→ AVAILABLE DATA
/-- `fetch()` (40_fetch_decode_dispatch.md, R59): the byte at `ip`, `ip` one further (modulo 2^16, decision D2, log 3);
or OutOfBounds with nothing changed. -/
def Obligations.FetchReadsByteAndAdvances : Prop :=
  ∀ s : State,
    (s.a0.toNat < s.memSize →
      ∃ t, fetch s = .ok (s.at s.a0, t) ∧ t.reg .ip = s.a1 ∧ SameBut [.ip] s t) ∧
    (s.memSize ≤ s.a0.toNat → ∃ t, fetch s = .error (.outOfBounds t) ∧ SameObservable s t)

/-- `fetch_word()` (R60): the big-endian word at `ip`, `ip` two further (modulo 2^16, decision D2, log 3); or OutOfBounds
with nothing changed, one remaining byte not consumed. -/
def Obligations.FetchWordReadsWordAndAdvances : Prop :=
  ∀ s : State,
    (s.a0.toNat + 2 ≤ s.memSize →
      ∃ t, fetchWord s = .ok (s.wordAt s.a0, t) ∧ t.reg .ip = s.a2 ∧ SameBut [.ip] s t) ∧
    (s.memSize < s.a0.toNat + 2 → ∃ t, fetchWord s = .error (.outOfBounds t) ∧ SameObservable s t)

/-! ### Memory -/

/-- R31. -/
def Obligations.MemReadByteContract : Prop :=
  ∀ (a : Nat) (s : State),
    (a < s.memSize → ∃ t, memReadByte a s = .ok (s.byte a, t) ∧ t.m.rc = a + 1 ∧ t.m.wc = s.m.wc ∧
      t.m.cells = s.m.cells ∧ t.rb = s.rb ∧ t.memSize = s.memSize) ∧
    (s.memSize ≤ a → ∃ t, memReadByte a s = .error (.outOfBounds t) ∧ t.m.rc = a ∧ t.m.wc = s.m.wc ∧
      t.m.cells = s.m.cells ∧ t.rb = s.rb ∧ t.memSize = s.memSize)

/-- 20_memory.md R32 and R28: the word is `M[a] x 256 + M[a+1]`; the check is on unbounded naturals (decision D18, log 9),
and a read that fails reads nothing. -/
def Obligations.MemReadWordContract : Prop :=
  ∀ (a : Nat) (s : State),
    (a + 2 ≤ s.memSize → ∃ w t, memReadWord a s = .ok (w, t) ∧
      w.toNat = (s.byte a).toNat * 256 + (s.byte (a + 1)).toNat ∧ t.m.rc = a + 2 ∧ t.m.wc = s.m.wc ∧
      t.m.cells = s.m.cells ∧ t.rb = s.rb ∧ t.memSize = s.memSize) ∧
    (s.memSize < a + 2 → ∃ t, memReadWord a s = .error (.outOfBounds t) ∧ t.m.rc = a ∧ t.m.wc = s.m.wc ∧
      t.m.cells = s.m.cells ∧ t.rb = s.rb ∧ t.memSize = s.memSize)

/-- The mixed-width view of R29: after a word is read, byte reads give its high byte and its low byte. -/
def Obligations.ByteReadsSplitAWordRead : Prop :=
  ∀ (a : Nat) (w : Word) (s t : State), memReadWord a s = .ok (w, t) →
    (∃ u, memReadByte a t = .ok (hiByte w, u)) ∧ (∃ u, memReadByte (a + 1) t = .ok (loByte w, u))

/-- R35. The write primitives of the contract, with their bounds checks and the big-endian order, and that no operation
but the load (and a new construction) writes program memory. -/
def Obligations.ProgramMemoryWrites : Prop :=
  (∀ (a : Nat) (b : Byte) (s : State),
    (a < s.memSize → ∃ t, memWriteByte a b s = .ok t ∧ t.byte a = b ∧ (∀ x, x ≠ a → t.byte x = s.byte x) ∧
      t.m.wc = a + 1 ∧ t.m.rc = s.m.rc ∧ t.rb = s.rb ∧ t.memSize = s.memSize) ∧
    (s.memSize ≤ a → ∃ t, memWriteByte a b s = .error (.outOfBounds t) ∧ t.m.cells = s.m.cells ∧ t.m.wc = a ∧
      t.m.rc = s.m.rc ∧ t.rb = s.rb ∧ t.memSize = s.memSize)) ∧
  (∀ (a : Nat) (w : Word) (s : State),
    (a + 2 ≤ s.memSize → ∃ t, memWriteWord a w s = .ok t ∧ t.byte a = hiByte w ∧ t.byte (a + 1) = loByte w ∧
      (∀ x, x ≠ a → x ≠ a + 1 → t.byte x = s.byte x) ∧
      t.m.wc = a + 2 ∧ t.m.rc = s.m.rc ∧ t.rb = s.rb ∧ t.memSize = s.memSize) ∧
    (s.memSize < a + 2 → ∃ t, memWriteWord a w s = .error (.outOfBounds t) ∧ t.m.cells = s.m.cells ∧ t.m.wc = a ∧
      t.m.rc = s.m.rc ∧ t.rb = s.rb ∧ t.memSize = s.memSize)) ∧
  (∀ (op : HostOp) (x y : Session) (reply : Reply), perform op (some x) = .ok (reply, y) →
    (∀ p, op ≠ .load p) → (∀ n, op ≠ .construct n) → ∀ a, y.block.byte a = x.block.byte a)

/-- `RegBankRead(o)` of R33: the word at any offset whose two bytes are in the bank; for slot `i` that is the register's
word when `i <= 9` and OutOfBounds otherwise (decision D7, log 6). Only the read cursor moves. -/
def Obligations.RegBankReadContract : Prop :=
  (∀ (o : Nat) (s : State),
    (o + 2 ≤ 20 → ∃ t, regBankRead o s = .ok (wordOfBytes (s.rb.cells.read o) (s.rb.cells.read (o + 1)), t) ∧
      t.rb.rc = o + 2 ∧ t.rb.wc = s.rb.wc ∧ t.rb.cells = s.rb.cells ∧ t.m = s.m ∧ t.memSize = s.memSize) ∧
    (20 < o + 2 → ∃ t, regBankRead o s = .error (.outOfBounds t) ∧
      t.rb.rc = o ∧ t.rb.wc = s.rb.wc ∧ t.rb.cells = s.rb.cells ∧ t.m = s.m ∧ t.memSize = s.memSize)) ∧
  (∀ (r : RegName) (s : State), ∃ t, regBankRead (2 * regSlot r) s = .ok (s.reg r, t)) ∧
  (∀ (i : Nat) (s : State), 10 ≤ i → ∃ t, regBankRead (2 * i) s = .error (.outOfBounds t))

/-- `RegBankWrite(o, v)` of R34: the high byte at `o`, the low byte at `o + 1` (decision D19, log 10), no other byte; or
OutOfBounds with no byte written. Only the write cursor moves beside. -/
def Obligations.RegBankWriteContract : Prop :=
  ∀ (o : Nat) (v : Word) (s : State),
    (o + 2 ≤ 20 → ∃ t, regBankWrite o v s = .ok t ∧ t.rb.cells.read o = hiByte v ∧
      t.rb.cells.read (o + 1) = loByte v ∧
      (∀ x, x ≠ o → x ≠ o + 1 → t.rb.cells.read x = s.rb.cells.read x) ∧
      t.rb.wc = o + 2 ∧ t.rb.rc = s.rb.rc ∧ t.m = s.m ∧ t.memSize = s.memSize) ∧
    (20 < o + 2 → ∃ t, regBankWrite o v s = .error (.outOfBounds t) ∧ t.rb.cells = s.rb.cells ∧
      t.rb.wc = o ∧ t.rb.rc = s.rb.rc ∧ t.m = s.m ∧ t.memSize = s.memSize)

/-- The canonical form determines a buffer's content: two canonical memories that read alike are the same data (the
model's own convention, log 10). -/
def Obligations.CanonicalMemoryIsUnique : Prop :=
  ∀ (len : Nat) (m m' : Memory), m.wf len = true → m'.wf len = true → (∀ a, m.read a = m'.read a) → m = m'

/-! ### Registers -/

/-- R13: reading a register right after writing it gives the value written, no other register changes, and the
index-based read reaches the same storage (the last is an inference the spec marks as its own). -/
def Obligations.RegisterReadAfterWrite : Prop :=
  ∀ (r : RegName) (v : Word) (s : State), ∃ t, setReg r v s = .ok t ∧ (∃ u, getReg r t = .ok (v, u)) ∧
    (∃ u, readSlot (BitVec.ofNat 8 (regSlot r)) t = .ok (v, u)) ∧ SameBut [r] s t
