-- ==== Sys2Proof/Tests/Slice0.lean ====
section
/-! SUPPORT. The model's own tests. Expected results come from the spec: the encodings of 30_encoding.md, and the vectors
of 95_test_vectors.md named in the comments. The second half holds, for every statement with hypotheses, a concrete
state and operands that meet them. -/

namespace Sys2Proof.Tests

open Sys2Proof Sys2Proof.Machine

/-! ### Helpers -/

/-- A block of `memSize` bytes with `bytes` placed from address `a` up and `ip = a`, all else as constructed. -/
def placed (memSize a : Nat) (bytes : List Byte) : State :=
  let s := State.constructed memSize
  let s := s.setM { s.m with cells := Memory.writeBytes [] a bytes }
  match setReg .ip (BitVec.ofNat 16 a) s with
  | .ok s => s
  | .error _ => s

/-- `s` with a register set. -/
def withReg (s : State) (r : RegName) (v : Word) : State :=
  match setReg r v s with
  | .ok s => s
  | .error _ => s

/-- `s` with a byte of program memory set. -/
def withByte (s : State) (a : Nat) (b : Byte) : State := s.setM { s.m with cells := s.m.cells.write a b }

/-- The outcome is a next state with the registers listed. -/
def nextHas (o : Host.Outcome State Fault Refusal) (l : List (RegName × Word)) : Bool :=
  match o with
  | .next t => l.all (fun p => t.reg p.1 == p.2)
  | .fault _ => false
  | .refused _ => false

/-- The outcome is a failure of kind `k` that leaves the registers listed. -/
def failHas (o : Host.Outcome State Fault Refusal) (k : FailureKind) (l : List (RegName × Word)) : Bool :=
  match o with
  | .next _ => false
  | .fault f => f.kind == k && l.all (fun p => (resume f).reg p.1 == p.2)
  | .refused _ => false

/-- The text of the first line of a dump. -/
def firstLine (o : Except Fault (List String × State)) : String :=
  match o with
  | .ok (l :: _, _) => l
  | .ok ([], _) => ""
  | .error _ => ""

/-! ### Well-formedness: an ill-formed term for each check -/

theorem test_wf_slot9 : (Instr.addRegReg 9#8 0#8).wellFormed = true := by decide
theorem test_wf_refuses_slotA_10 : (Instr.addRegReg 10#8 0#8).wellFormed = false := by decide
theorem test_wf_refuses_slotB_10 : (Instr.addRegReg 0#8 10#8).wellFormed = false := by decide

/-! ### Decoding: words written out bit by bit from R47, R48, R51 -/

theorem test_decode_movLitR1 :
    decode [0b00010000#8, 0b00010010#8, 0b00110100#8] = .instr (.movLitR1 0b0001001000110100#16) [] := by decide
theorem test_decode_movLitR2 :
    decode [0b00010001#8, 0b10101011#8, 0b11001101#8] = .instr (.movLitR2 0b1010101111001101#16) [] := by decide
theorem test_decode_addRegReg :
    decode [0b00010010#8, 0b00000010#8, 0b00000011#8, 0xFF#8] =
      .instr (.addRegReg 0b00000010#8 0b00000011#8) [0xFF#8] := by decide
/-- The neighbours of the opcode set (V-UNK-2, V-UNK-3). -/
theorem test_decode_illegal :
    decode [0x0F#8, 1#8, 2#8] = .unknownOpcode 0x0F#8 ∧ decode [0x13#8] = .unknownOpcode 0x13#8 := by decide
theorem test_encode_addRegReg : encode (.addRegReg 2#8 3#8) = [0x12#8, 0x02#8, 0x03#8] := by decide
/-- The table's view (R56): MOV_LIT_R1 0x1234 is 0x101234; the same bytes the other way round are no instruction. -/
theorem test_tableWord : decodeTableWord 24 0x101234 = some (.movLitR1 0x1234#16) ∧ decodeTableWord 24 0x341210 = none := by
  decide
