-- ==== Sys2Proof/Machine/HostPort.lean ====
section
/-!
DEFINITION. The transitions of the Timer Unit and the host, and the outputs the host may read
(spec/60_exceptions.md R210 to R218, R224; 70_reset_and_hazards.md R240 to R242).
-/
namespace Sys2Proof.Machine

/-- A timer's decrement, clamped at 0 (R210). -/
def countDown (b : Byte) : Byte := if b = 0 then 0 else b - 1

/-- `Tick` (R210): both timers, in `RUNNING` and `WAITKEY` only. -/
def tick (s : State) : State :=
  if s.mode = .running ∨ s.mode = .waitKey then { s with dt := countDown s.dt, st := countDown s.st } else s

/-- FX0A, completion (44_keypad_timer.md R173). -/
def completeWait (k : Key) (s : State) : State :=
  { (s.setReg s.waitX (BitVec.ofNat 8 k.val)) with pc := s.pc + 2, mode := .running }

/-- `KeyDown(k)` (R212): a key already down is no press; a press ends a key-wait. -/
def keyDown (k : Key) (s : State) : State :=
  if s.keys[k.val] then s
  else
    let w := if s.mode = .waitKey then completeWait k s else s
    { w with keys := w.keys.set k.val true k.isLt }

/-- `KeyUp(k)` (R213). -/
def keyUp (k : Key) (s : State) : State := { s with keys := s.keys.set k.val false k.isLt }

/-- One key of a level sample (R214). -/
def sampleKey (keyIn : Vector Bool 16) (s : State) (k : Key) : State :=
  if keyIn[k.val] && !s.keys[k.val] then keyDown k s
  else if !keyIn[k.val] && s.keys[k.val] then keyUp k s
  else s

/-- A sample of the level vector `key_in[15:0]`, keys in ascending order (R214). -/
def sampleKeys (keyIn : Vector Bool 16) (s : State) : State := (List.finRange 16).foldl (sampleKey keyIn) s

/-- `Reset` (R240): every piece of the core's state takes its reset value; the inputs still to come are the outside's,
not the core's, and stay (R33, log 3). -/
def resetCore (s : State) : State :=
  { State.reset with pending := s.pending, rndIn := s.rndIn, draws := s.draws }

/-- The result of `Load`, returned to the host and not stored (R241). -/
inductive LoadResult
  | ok | romTooLarge | ignored
  deriving DecidableEq, Repr

/-- `Load(rom)` (R241). -/
def loadRom (rom : List Byte) (s : State) : LoadResult × State :=
  if s.mode ≠ .stopped then (.ignored, s)
  else if 4096 < 0x200 + rom.length then (.romTooLarge, s)
  else (.ok, { s with mem := s.mem.writeBytes 0x200 rom })

/-- `Start` (R242). -/
def start (s : State) : State := if s.mode = .stopped then { s with mode := .running } else s

/-- What the host can read between transitions (R215, R216, R218), and nothing else (R224, 10_state.md R36). -/
structure HostView where
  disp : Screen
  st : Byte
  soundOn : Bool
  mode : BitVec 2
  fkind : BitVec 3
  fpc : Word
  fop : Word
  deriving DecidableEq, Repr

/-- The read-only outputs of the interface table R224. -/
def observe (s : State) : HostView :=
  { disp := s.disp
    st := s.st
    soundOn := s.st != 0
    mode := s.mode.code
    fkind := fkindCode s.fkind
    fpc := s.fpc
    fop := s.fop }

end Sys2Proof.Machine
end

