theorem step_exec {s : State} {i : Instr} (hmode : s.mode = .running) (hpending : s.pending = []) (h : CanFetch s)
    (hd : decodeWord (wordAt s s.pc.toNat) = some i) : step s = exec i s := by
  rw [step_unscheduled hpending, execTransition_running hmode, runInstruction_of_decode h hd]

/-- Settles O6: the Executor fetches the word at `PC` and runs what it decodes to; taking the entry off the schedule
changes neither `PC` nor memory. -/
theorem stepRunsDecodedInstruction : Obligations.StepRunsDecodedInstruction := by
  refine fun s i hmode hfetch hd => ⟨fun hpending => step_exec hmode hpending hfetch hd, fun rest hpending => ?_⟩
  rw [step_scheduled hpending]
  exact (execTransition_running (s := { s with pending := rest }) hmode).trans (runInstruction_of_decode hfetch hd)

/-- Settles O7: the fetch fails on its check of `PC`, and the decoder on an illegal word. -/
theorem fetchAndDecodeFaults : Obligations.FetchAndDecodeFaults := by
  intro s hmode hpending
  rw [step_unscheduled hpending, execTransition_running hmode]
  exact ⟨runInstruction_of_fetch_error, runInstruction_of_illegal⟩

/-- Settles O8: `Exec` is the Executor's transition, which looks at `MODE` first. -/
theorem executorHeldUnlessRunning : Obligations.ExecutorHeldUnlessRunning := by
  intro s hpending
  rw [step_unscheduled hpending]
  exact ⟨execTransition_held, execTransition_faulted⟩

/-! ### The placed word -/

theorem wordAt_writeBytes {s : State} {a : Nat} (op : Word) (hwf : s.mem.wf = true) (ha : a ≤ 4094) :
    wordAt { s with mem := s.mem.writeBytes a (wordBytes op) } a = op := by
  have hfits : a + (wordBytes op).length ≤ 4096 := by simp only [wordBytes, List.length_cons, List.length_nil]; omega
  rw [wordAt, State.readByte, State.readByte, Memory.read_writeBytes _ _ hwf hfits, if_pos (Nat.le_refl a),
    Memory.read_writeBytes _ _ hwf hfits, if_pos (Nat.le_succ a), Nat.sub_self, Nat.add_sub_cancel_left]
  exact wordOfBytes_slices op

/-- A table word is decoded as the word it is. -/
theorem decodeWord_of_decodeTableWord {nbits w : Nat} {i : Instr} (h : decodeTableWord nbits w = some i) :
    decodeWord (BitVec.ofNat 16 (w % 2 ^ nbits)) = some i := by
  simp only [decodeTableWord, wordBytes, decodeBytes, wordOfBytes_slices] at h
  cases hd : decodeWord (BitVec.ofNat 16 (w % 2 ^ nbits)) with
  | none => rw [hd] at h; cases h
  | some j => rw [hd] at h; exact h

/-- Settles O9: the placed bytes are read back as the word, at the `PC` and in the `MODE` that fetch it. -/
theorem placedWordRunsNext : Obligations.PlacedWordRunsNext := by
  intro s w i hwf hfetch hd
  have hword := wordAt_writeBytes (BitVec.ofNat 16 (w % 2 ^ 16)) hwf hfetch.2
  exact step_exec rfl rfl hfetch ((congrArg decodeWord hword).trans (decodeWord_of_decodeTableWord hd))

→ REQUIREMENT
Everything above from the line containing "def Obligations.MemReadByteContract : Prop" down to the line containing "and a read that fails reads nothing. -/" is to be transcribed exactly, with both of those lines included and nothing else added.

→ EXERCISE SOLUTION
def Obligations.MemReadByteContract : Prop :=
  ∀ (a : Nat) (s : State),
    (a < s.memSize → ∃ t, memReadByte a s = .ok (s.byte a, t) ∧ t.m.rc = a + 1 ∧ t.m.wc = s.m.wc ∧
      t.m.cells = s.m.cells ∧ t.rb = s.rb ∧ t.memSize = s.memSize) ∧
    (s.memSize ≤ a → ∃ t, memReadByte a s = .error (.outOfBounds t) ∧ t.m.rc = a ∧ t.m.wc = s.m.wc ∧
      t.m.cells = s.m.cells ∧ t.rb = s.rb ∧ t.memSize = s.memSize)

/-- 20_memory.md R32 and R28: the word is `M[a] x 256 + M[a+1]`; the check is on unbounded naturals (decision D18, log 9),
and a read that fails reads nothing. -/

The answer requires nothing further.